The U.S. government’s bold bet on Intel Corp. appears to be paying off after Nvidia Corp. unexpectedly stepped in with a multibillion-dollar investment that sent Intel’s stock soaring to heights not seen in nearly four decades.
Shares of Intel surged as much as 28% on Thursday following the announcement that Nvidia will pour $5 billion into the company while teaming up to design chips for both PCs and data centers. The news arrives less than a month after President Donald Trump secured a landmark agreement for the U.S. government to acquire roughly a 10% stake in Intel.
That rally propelled Intel’s stock to an intraday high of $31.79, significantly boosting the value of Washington’s holding.
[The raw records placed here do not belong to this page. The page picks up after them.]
/-- Settles O6: the ports are read off the state, and the packed word off the mode and `fcode`. -/
theorem statusPortShowsState : Obligations.StatusPortShowsState := by
  intro s
  refine ⟨Block.busy_iff, Block.faulted_iff, Block.faultCode_eq, Block.energyPort_eq, ?idle, ?acc, ?fault⟩
  case idle => intro hm hf; simp [Block.status_eq, hm, hf]
  case acc => intro hm hf; simp [Block.status_eq, hm, hf]
  case fault => intro c hm hf; simp [Block.status_eq, hm, hf]

end Sys2Proof.Machine
end

section
/-! SUPPORT. The family `40_filter_bank.md`: `FB.SAMPLE` on one cell (R102, R103, R106). -/

namespace Sys2Proof.Machine

/-! ## The fields of a cell after `FB.SAMPLE` -/

section cell
variable {α : Type} (N : Num α) (c x : α) (cell : Cell α)

/-- Lines 3 and 4 of R102, with the clamp's test as a proposition: exactly a zero sum is replaced by 1 (R103). -/
theorem cellTotalPower_eq_ite :
    cellTotalPower N x cell =
      if N.isZero (N.add cell.tp (N.mul x x)) = true then N.one else N.add cell.tp (N.mul x x) :=
  cond_eq_ite _ _ _

/-- Line 7 of R102: the five fields are written together, each from the cell before the step (R106). -/
theorem cellStep_eq_mk :
    cellStep N c x cell =
      { s1 := cellOutput N c x cell
        s2 := cell.s1
        tp := cellTotalPower N x cell
        cnt := cell.cnt + 1
        en := N.div (N.div (cellPower N c (cellOutput N c x cell) cell) (cellTotalPower N x cell))
          (N.ofNat (cell.cnt + 1)) } := rfl

end cell

/-! ## The obligation -/

/-- Settles O35: `FB.SAMPLE` acts on cell `k` alone, lines 1 and 2 are `cellOutput` and `cellPower` as they stand, and
lines 3 and 4 are `cellTotalPower`. -/
theorem cellUpdate : Obligations.CellUpdate := by
  rintro α N cfg x cells k c y p t t' e n cell rfl rfl rfl rfl rfl rfl rfl rfl
  rw [bankStep_get, cellStep_eq_mk, cellTotalPower_eq_ite, cellOutput, cellPower]

end Sys2Proof.Machine
end

section
/-! SUPPORT. The family `41_window.md`: the window's constants under `F64` (R131), and the weight and the windowed sample
with them (R130, R134). -/

namespace Sys2Proof

/-! ## The roundings behind the constants of R131, one each, which the kernel computes -/

theorem F64.ofDecimal_windowA0 : F64.ofDecimal false 426591 (-6) = 0x3FDB4D44567125DD#64 := by decide +kernel

theorem F64.ofDecimal_windowA1 : F64.ofDecimal false 496561 (-6) = 0x3FDFC7A7C9DE0503#64 := by decide +kernel

theorem F64.ofDecimal_windowA2 : F64.ofDecimal false 76849 (-6) = 0x3FB3AC6045BAF534#64 := by decide +kernel

/-- Doubling `PI` adds 1 to its exponent field. -/
theorem F64.two_mul_pi : F64.mul 0x4000000000000000#64 0x400921FB54442D18#64 = 0x401921FB54442D18#64 := by
  decide +kernel

/-- Doubling `PI` twice adds 2 to its exponent field. -/
theorem F64.four_mul_pi : F64.mul 0x4010000000000000#64 0x400921FB54442D18#64 = 0x402921FB54442D18#64 := by
  decide +kernel

end Sys2Proof

namespace Sys2Proof.Machine

section f64
variable (cos : F64 → F64)

/-! ## The constants under `F64` -/

theorem Num.f64With_lit_windowA0 : (Num.f64With cos).lit windowA0 = 0x3FDB4D44567125DD#64 := by
  rw [Num.f64With_lit, windowA0, F64.ofDecimal_windowA0]

theorem Num.f64With_lit_windowA1 : (Num.f64With cos).lit windowA1 = 0x3FDFC7A7C9DE0503#64 := by
  rw [Num.f64With_lit, windowA1, F64.ofDecimal_windowA1]

theorem Num.f64With_lit_windowA2 : (Num.f64With cos).lit windowA2 = 0x3FB3AC6045BAF534#64 := by
  rw [Num.f64With_lit, windowA2, F64.ofDecimal_windowA2]

theorem Num.f64With_two_mul_pi :
    (Num.f64With cos).mul (Num.f64With cos).two (Num.f64With cos).pi = 0x401921FB54442D18#64 := by
  rw [Num.f64With_mul, Num.f64With_two, Num.f64With_pi, F64.two_mul_pi]

theorem Num.f64With_four_mul_pi :
    (Num.f64With cos).mul (Num.f64With cos).four (Num.f64With cos).pi = 0x402921FB54442D18#64 := by
  rw [Num.f64With_mul, Num.f64With_four, Num.f64With_pi, F64.four_mul_pi]

/-! ## The weight -/

/-- `WIN(i, N)` of R130 under `F64`, with the constants of R131. -/
theorem win_f64With (i n : Nat) :
    win (Num.f64With cos) i n =
      F64.add
        (F64.sub 0x3FDB4D44567125DD#64 (F64.mul 0x3FDFC7A7C9DE0503#64
          (cos (F64.div (F64.mul 0x401921FB54442D18#64 (F64.ofNat i)) (F64.ofNat n)))))
        (F64.mul 0x3FB3AC6045BAF534#64
          (cos (F64.div (F64.mul 0x402921FB54442D18#64 (F64.ofNat i)) (F64.ofNat n)))) := by
  rw [win, Num.f64With_two_mul_pi, Num.f64With_four_mul_pi, Num.f64With_lit_windowA0, Num.f64With_lit_windowA1,
    Num.f64With_lit_windowA2, Num.f64With_ofNat, Num.f64With_add, Num.f64With_sub, Num.f64With_mul, Num.f64With_div,
    Num.f64With_cos]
The government’s stake, initially worth about $9.1 billion, is now valued at approximately $14 billion representing a $4.9 billion paper gain since the August deal. Under the agreement, the U.S. purchased 433.3 million Intel shares at $20.47 each.
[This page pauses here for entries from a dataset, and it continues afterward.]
/-- The failing fields of an instruction, by bit position (R69 step 5, R70). Events have no encoding and no fields. -/
def Instr.faults : Instr → List Nat
  | .nop _ => []
  | .iadd o | .isub o | .imul o => o.faults true false { sat := true }
  | .imad o => o.faults true true { sat := true }
  | .imulh o | .imin o | .imax o => o.faults true false {}
  | .and o | .or o | .xor o | .andn o | .shl o | .shr o | .sar o | .rot o => o.faults false false {}
  | .popc o | .clz o | .brev o | .mov o => o.faults {}
  | .iaddi o | .andi o => o.faultsImm all4 false
  | .shli o | .shri o => o.faultsImm two true
  | .lea o => o.faults
  | .icmp o => o.faults 10 false
  | .fcmp o => o.faults 8 true
  | .sel o => o.faults
  | .movl o => o.faults
  | .movs o => o.faults
  | .shfl o => o.faults
  | .scan o => o.faults
  | .sread o => o.faults
  | .fadd o | .fsub o | .fmul o | .fscl o => o.faults false false { rm := true }
  | .ffma o => o.faults false true { rm := true }
  | .fmin o | .fmax o => o.faults false false {}
  | .fdiv o => o.faults false false { rm := true, la := true }
  | .fsqrt o | .frcp o | .frsq o | .fex2 o | .flg2 o | .fsin o | .fcos o => o.faults { rm := true, la := true }
  | .frnd o => o.faults { rm := true }
  | .fclass o => o.faults
  | .dadd o | .dmul o => o.faultsD false
  | .dfma o => o.faultsD true
  | .hadd2 o | .hmul2 o | .badd2 o | .bmul2 o => o.faults false false { rm := true }
  | .hfma2 o | .bfma2 o => o.faults false true { rm := true }
  | .cvt o => o.faults
  | .dot4 o => o.faults false
  | .dot8 o => o.faults true
  | .wupd o => o.faults
  | .rand o => o.faults
  | .sadd o | .ssub o | .smul o => o.faults true false true
  | .sand o | .sor o | .sxor o | .sshl o => o.faults false false false
  | .sshr o => o.faults false true false
  | .smov o => o.faults
  | .scmp o => o.faults
  | .ssel o => o.faults
  | .sld o => o.faultsU true
  | .sst o => o.faultsU false
  | .vtos o => o.faults
  | .vote o => o.faults
  | .ballot o => o.faults
  | .plop o => o.faults false
  | .klop o => o.faults true
  | .bra o => o.faults false false
  | .sbra o => o.faults true true
  | .call o => o.faults true false
  | .jmp o => o.faults true
  | .callr o => o.faults false
  | .ret o | .exit o => o.faults false
  | .rgn o => o.faultsRgn
  | .guardOpen o => o.faults
  | .guardClose o => o.faults false
  | .trap o => o.faults
  | .tretRestart o | .tretNext o | .tretKill o => o.faults false
  | .chkerr o => o.faults
  | .drain o | .tokw o | .tokp o => o.faults true
  | .tagGet o | .tagMint o => o.faults false
  | .tagSet o => o.faults true
  | .ld o => o.faults true
  | .st o => o.faults false
  | .atom o => o.faults false false
  | .red o => o.faults true false
  | .cas o => o.faults false true
  | .fence o => o.faults
  | .bari o => o.faults
  | .barv o => o.faults
  | .barw o => o.faults
  | .cpyMemory o => o.faults true true
  | .cpyFromPort o => o.faults true false
  | .cpyToPort o => o.faults false true
  | .cseal o => o.faults 10 10
  | .cwait o => o.faults 16 18
  | .mail o => o.faults
  | .emit o => o.faults
  | .mma o => o.faults false
  | .mmas o => o.faults true
  | .mmd o => o.faultsD
  | .accz o => o.faults
  | .accld o => o.faults
  | .accst o => o.faults
  | .accrd o => o.faults
  | .smx o => o.faults
  | .wsl o => o.faults
  | .msyncAll o | .msyncProg o | .msyncWs o => o.faults
  | .launch o => o.faults
  | .getc o => o.faults
  | .setc o => o.faults (fun n => n != 4 && n != 0x0A && n != 0x0E)
  | .setcCrew o => o.faults (· == 4)
  | .setcQmap o => o.faults (· == 0x0A)
  | .setcStfq o => o.faults (· == 0x0E)
  | .sysReplay o => o.faults false true false false (· == 0)
  | .sysReplayTok o => o.faults false true false false (· == 1)
  | .sysTlbinv o => o.faults false (o.x % 4 == 0) false false (· < 8)
  | .sysDiagst o => o.faults false true true true (· < 3)
  | .sysDiagld o => o.faults true true false false (· < 3)
  | .sysScrub o => o.faults false true false false (· < 6)
  | .sysWorld o => o.faults false true false false (· == 0)
  | .sysHalt o => o.faults false false false false (· == 0)
  | .runArbitration _ | .convergenceIssue _ | .longLatencyReturn _ _ | .queueAccessResume _ | .scoreboardRelease _ _
  | .regionReentry _ _ | .operandParityError _ _ | .commitCheck _ | .parkedStorePerform _ _ | .ord10StorePerform _
  | .tokwAcquire _ | .copyComplete _ _ | .copyResume _ _ | .barwWake _ | .barwTimeout _ | .matrixAccept _
  | .crewRendezvous _ | .rowBlockComplete _ _ _ | .matrixResume _ _ | .wsuBlockDelivery _ | .wsuQueuePush _ | .wsuResume _
  | .peerResponseArrival _ _ | .mailboxMessageArrival _ | .hostMailboxWrite _ | .mailDelivery _ _ | .launchIntake _ _
  | .launchWaitResolved _ | .hankPlacement _ _ | .launchCompletion _ | .emitRecordIntake _ | .continuationTimeout _ _
  | .generationFormation _ | .bobbinPreempt _ | .preempt _ _ _ | .releaseHold _ | .controlCmdInvalid _ _
  | .preemptionSave _ | .saveDeadlineExpiry _ _ | .contextRestore _ _ | .gangSwitchCommand _ _ | .sweep _ _
  | .sweepMarkerArrival _ _ _ | .sweepDone _ _ | .sweepDeadlineExpiry _ | .gangResumeRequest _ _ | .resume _ _ | .run _
  | .peerRead _ | .peerReadResponse _ | .peerWrite _ | .peerAtomic _ | .peerAtomicResponse _ | .peerMailboxMessage _
  | .writeAcknowledgement _ | .flitRetryExhausted _ | .outOfServiceRequest _ | .lastingFaultRepair _
  | .errorWindowExpiry _ | .bankRetirement _ | .coreSleep _ | .coreWakeSweep _ | .scrubComplete _ | .map _ _ | .unmap _ _
  | .assign _ _ | .share _ _ | .release _ _ | .sealok _ _ | .measurementExtend _ _ | .getVersion _ | .getCapabilities _
  | .negotiateAlgorithms _ _ | .getDigests _ | .getCertificate _ | .challenge _ | .getMeasurements _ _ | .keyExchange _
  | .finish _ | .endSession _ | .keySlotLoad _ _ _ _ _ | .allowListWrite _ _ _ | .spdmUnsupportedRequest _ _
  | .counterRead _ _ _ | .cxlMemRead _ _ _ | .cxlMemWrite _ _ _ _ | .bisnpResponse _ | .tdiStateChange _ _ | .boot _
  | .firmwareUpdate _ _ | .thermalThrottle _ | .thermalShutdown _ | .contextCreation _ | .unitReturnedToService _ _ => []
According to a regulatory filing last month, Intel has already delivered 274.6 million shares to the Department of Commerce. The remaining 158.7 million shares were placed in an escrow account and will be gradually released to the government as additional payments are made to Intel under the provisions of the Chips Act.
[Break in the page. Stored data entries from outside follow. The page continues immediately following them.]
-- ==== Sys2Proof/Decode.lean ====
section
/-!
DEFINITION. Encoding and decoding (R53 to R71).

An instruction of n words is one number, whose bit 0 is bit 0 of word0 and whose word k stands at bit 32k, as R70 counts
positions. `slots` gives the layout of an opcode in a form; `Raw` holds the fields as read. `build` reads an instruction
from the fields and `toRaw` writes it back. `decode` rejects by name, in the order of R69.
-/

namespace Sys2Proof

/-- Bits lo to lo + n − 1 of w. -/
def fld (w lo n : Nat) : Nat := w / 2 ^ lo % 2 ^ n

/-- The n-bit number v read as signed, as 32 bits. -/
def sextNat (n v : Nat) : Nat := if v < 2 ^ (n - 1) then v else v + 2 ^ 32 - 2 ^ n

/-- The value of a 0 or 1 field. -/
def bit (b : Bool) : Nat := if b then 1 else 0

/-- The fields of an instruction's words as read, after the layouts have been mapped onto the names of R60. -/
structure Raw where
  form : Form := .w1
  bnd : Bool := false
  sub : Nat := 0
  d : Nat := 0
  a : Nat := 0
  b : Nat := 0
  c : Nat := 0
  u : Nat := 0
  sat : Nat := 0
  rm : Nat := 0
  tr : Nat := 0
  la : Nat := 0
  pn : Nat := 0
  pg : Nat := 0
  k : Nat := 0
  cv : Nat := 0
  w : Nat := 0
  x : Nat := 0
  lit : Nat := 0
  deriving DecidableEq, Repr, Inhabited

/-- The fields a slot can hold: SUB and X from a bit upward, `xs` a signed immediate held in X, `bb` a base pair SB. -/
inductive Fd
  | d | a | b | bb | c | u | sat | rm | tr | la | pn | pg | k | cv | w | lit | xs | sub (s : Nat) | x (s : Nat)
  deriving DecidableEq, Repr

/-- `len` bits from position `lo` hold a field. -/
structure Slot where
  lo : Nat
  len : Nat
  fd : Fd
  deriving DecidableEq, Repr

def Raw.get (r : Raw) : Fd → Nat
  | .d => r.d | .a => r.a | .b => r.b | .bb => r.b / 2 | .c => r.c | .u => r.u | .sat => r.sat | .rm => r.rm
  | .tr => r.tr | .la => r.la | .pn => r.pn | .pg => r.pg | .k => r.k | .cv => r.cv | .w => r.w | .lit => r.lit
  | .xs => r.x | .sub s => r.sub / 2 ^ s | .x s => r.x / 2 ^ s

def Raw.set (r : Raw) (sl : Slot) (v : Nat) : Raw :=
  match sl.fd with
  | .d => { r with d := v } | .a => { r with a := v } | .b => { r with b := v } | .bb => { r with b := 2 * v }
  | .c => { r with c := v } | .u => { r with u := v } | .sat => { r with sat := v } | .rm => { r with rm := v }
  | .tr => { r with tr := v } | .la => { r with la := v } | .pn => { r with pn := v } | .pg => { r with pg := v }
  | .k => { r with k := v } | .cv => { r with cv := v } | .w => { r with w := v } | .lit => { r with lit := v }
  | .xs => { r with x := sextNat sl.len v } | .sub s => { r with sub := r.sub + v * 2 ^ s }
  | .x s => { r with x := r.x + v * 2 ^ s }

/-- Where CV stands in the W3 words of an opcode (R124, R146, R156). -/
inductive CvPlace
  | none | x31 | sub (s : Nat)
  deriving DecidableEq, Repr

def cvPlace (op : Nat) : CvPlace :=
  match op with
  | 0x48 => .sub 2
  | 0x53 => .sub 0
  | 0x40 | 0x41 | 0x42 | 0x43 | 0x44 | 0x45 | 0x46 | 0x47 | 0x49 | 0x4A | 0x4B | 0x4C | 0x4D | 0x4E | 0x4F | 0x51 | 0x5D
  | 0x5E | 0x66 | 0x67 | 0x68 | 0x69 | 0x6A | 0x6B | 0x6C | 0x6D | 0x6E | 0x70 | 0x71 | 0x72 | 0x73 | 0x74 | 0x75 | 0x77
  | 0x78 | 0x79 | 0x7A | 0x7B | 0x7C => .x31
  | _ => .none

/-- The role of a literal (R64, R68). -/
inductive Role
  | none | b32 | b64 | addr
  deriving DecidableEq, Repr

def role (op : Nat) : Role :=
  match op with
  | 0x01 | 0x02 | 0x03 | 0x04 | 0x05 | 0x06 | 0x07 | 0x08 | 0x09 | 0x0A | 0x0B | 0x0C | 0x0D | 0x0E | 0x0F | 0x13 | 0x14
  | 0x18 | 0x19 | 0x20 | 0x21 | 0x22 | 0x23 | 0x24 | 0x25 | 0x26 | 0x2E | 0x33 | 0x34 | 0x35 | 0x36 | 0x37 | 0x38 | 0x3E
  | 0x40 | 0x41 | 0x42 | 0x43 | 0x44 | 0x45 | 0x46 | 0x47 | 0x49 | 0x4A => .b32
  | 0x1B | 0x30 | 0x31 | 0x32 | 0x48 => .b64
  | 0x17 | 0x54 | 0x7A => .addr
  | _ => .none

/-- The forms an opcode defines (R68). -/
def formOk (op : Nat) (f : Form) : Bool :=
  match f with
  | .w1 => op == 0 || (1 ≤ op && op ≤ 0x1A) || (0x1C ≤ op && op ≤ 0x38) || (0x3D ≤ op && op ≤ 0x61) ||
      (0x65 ≤ op && op ≤ 0x68) || (0x6A ≤ op && op ≤ 0x6D) || op == 0x73 || op == 0x79 || op == 0x7B || op == 0x7C
  | .w3 => 1 ≤ op && op ≤ 0x7D && op != 0x1B
  | .w1l => op == 0x54 || role op == .b32 || role op == .b64
  | .w3l => op == 0x17 || op == 0x7A || role op == .b32 || role op == .b64

/-- Layouts B3, BI, BM, BU3, BUI and BB (R58). -/
def slotsB3 : List Slot := [⟨31, 1, .u⟩, ⟨24, 7, .b⟩, ⟨17, 7, .a⟩, ⟨10, 7, .d⟩]
def slotsB3one : List Slot := [⟨17, 7, .a⟩, ⟨10, 7, .d⟩]
def slotsBI : List Slot := [⟨24, 8, .xs⟩, ⟨17, 7, .a⟩, ⟨10, 7, .d⟩]
def slotsBM : List Slot := [⟨28, 4, .la⟩, ⟨24, 4, .bb⟩, ⟨17, 7, .a⟩, ⟨10, 7, .d⟩]
def slotsBU3 : List Slot := [⟨22, 6, .b⟩, ⟨16, 6, .a⟩, ⟨10, 6, .d⟩]
def slotsBUI : List Slot := [⟨22, 10, .xs⟩, ⟨16, 6, .a⟩, ⟨10, 6, .d⟩]
def slotsBB : List Slot := [⟨15, 17, .xs⟩, ⟨14, 1, .k⟩, ⟨13, 1, .pn⟩, ⟨10, 3, .pg⟩]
The partnership with Nvidia represents another critical boost for Intel, which has been fighting to regain its footing after years of manufacturing setbacks and market share losses. The rise of artificial intelligence has shifted industry growth toward AI-focused chips an area where rivals like Nvidia and AMD have pulled ahead, leaving Intel under pressure to reinvent itself.
While the two companies did not disclose a launch timeline for chips developed under this agreement, the announcement alone has reshaped investor sentiment. Intel’s stock now trades at 57 times projected 12-month earnings, its highest multiple since the early 2000s dot-com boom. The sudden jump in valuation underscores Wall Street’s renewed optimism but also raises questions about whether expectations have run too far ahead of reality.
“Wall Street is filled with stories of companies that looked dead but managed to rise like a phoenix from the ashes,” noted Ted Weisberg, a trader at Seaport Securities. “It’s still too early to know what this partnership ultimately delivers, but right now, it feels like a breath of fresh air.”
For Intel, the Nvidia deal comes at a pivotal moment. The company has faced ongoing challenges in producing cutting-edge chips, repeatedly falling behind competitors in advanced manufacturing technology. Meanwhile, the semiconductor industry’s hottest growth driver AI processors has largely been dominated by Nvidia, with demand soaring as generative AI continues to expand.
This co-development agreement could help Intel reassert itself in high-performance computing while giving Nvidia a chance to diversify its partnerships and strengthen its own role in shaping the future of PC and data center hardware. Investors view the collaboration as a mutually beneficial move, but the biggest immediate winner may be the U.S. government, whose stake has already appreciated sharply.
Despite the excitement, analysts caution that execution risk remains high. It will take time before investors see tangible results from the joint development efforts, and Intel must still prove that it can compete effectively in an industry where speed and innovation are everything.
Still, the sudden rally highlights how quickly fortunes can change in the stock market. Just weeks ago, Intel was seen as a lagging player struggling to keep up in the AI race. Today, thanks to a timely government backstop and Nvidia’s surprising show of confidence, the company finds itself at the center of Wall Street’s attention.
As Weisberg suggested, Intel’s story is far from over. If the partnership delivers real progress, the chipmaker could write one of the most remarkable comeback stories in tech a revival that not only benefits shareholders but also validates the U.S. government’s strategic bet on domestic semiconductor leadership.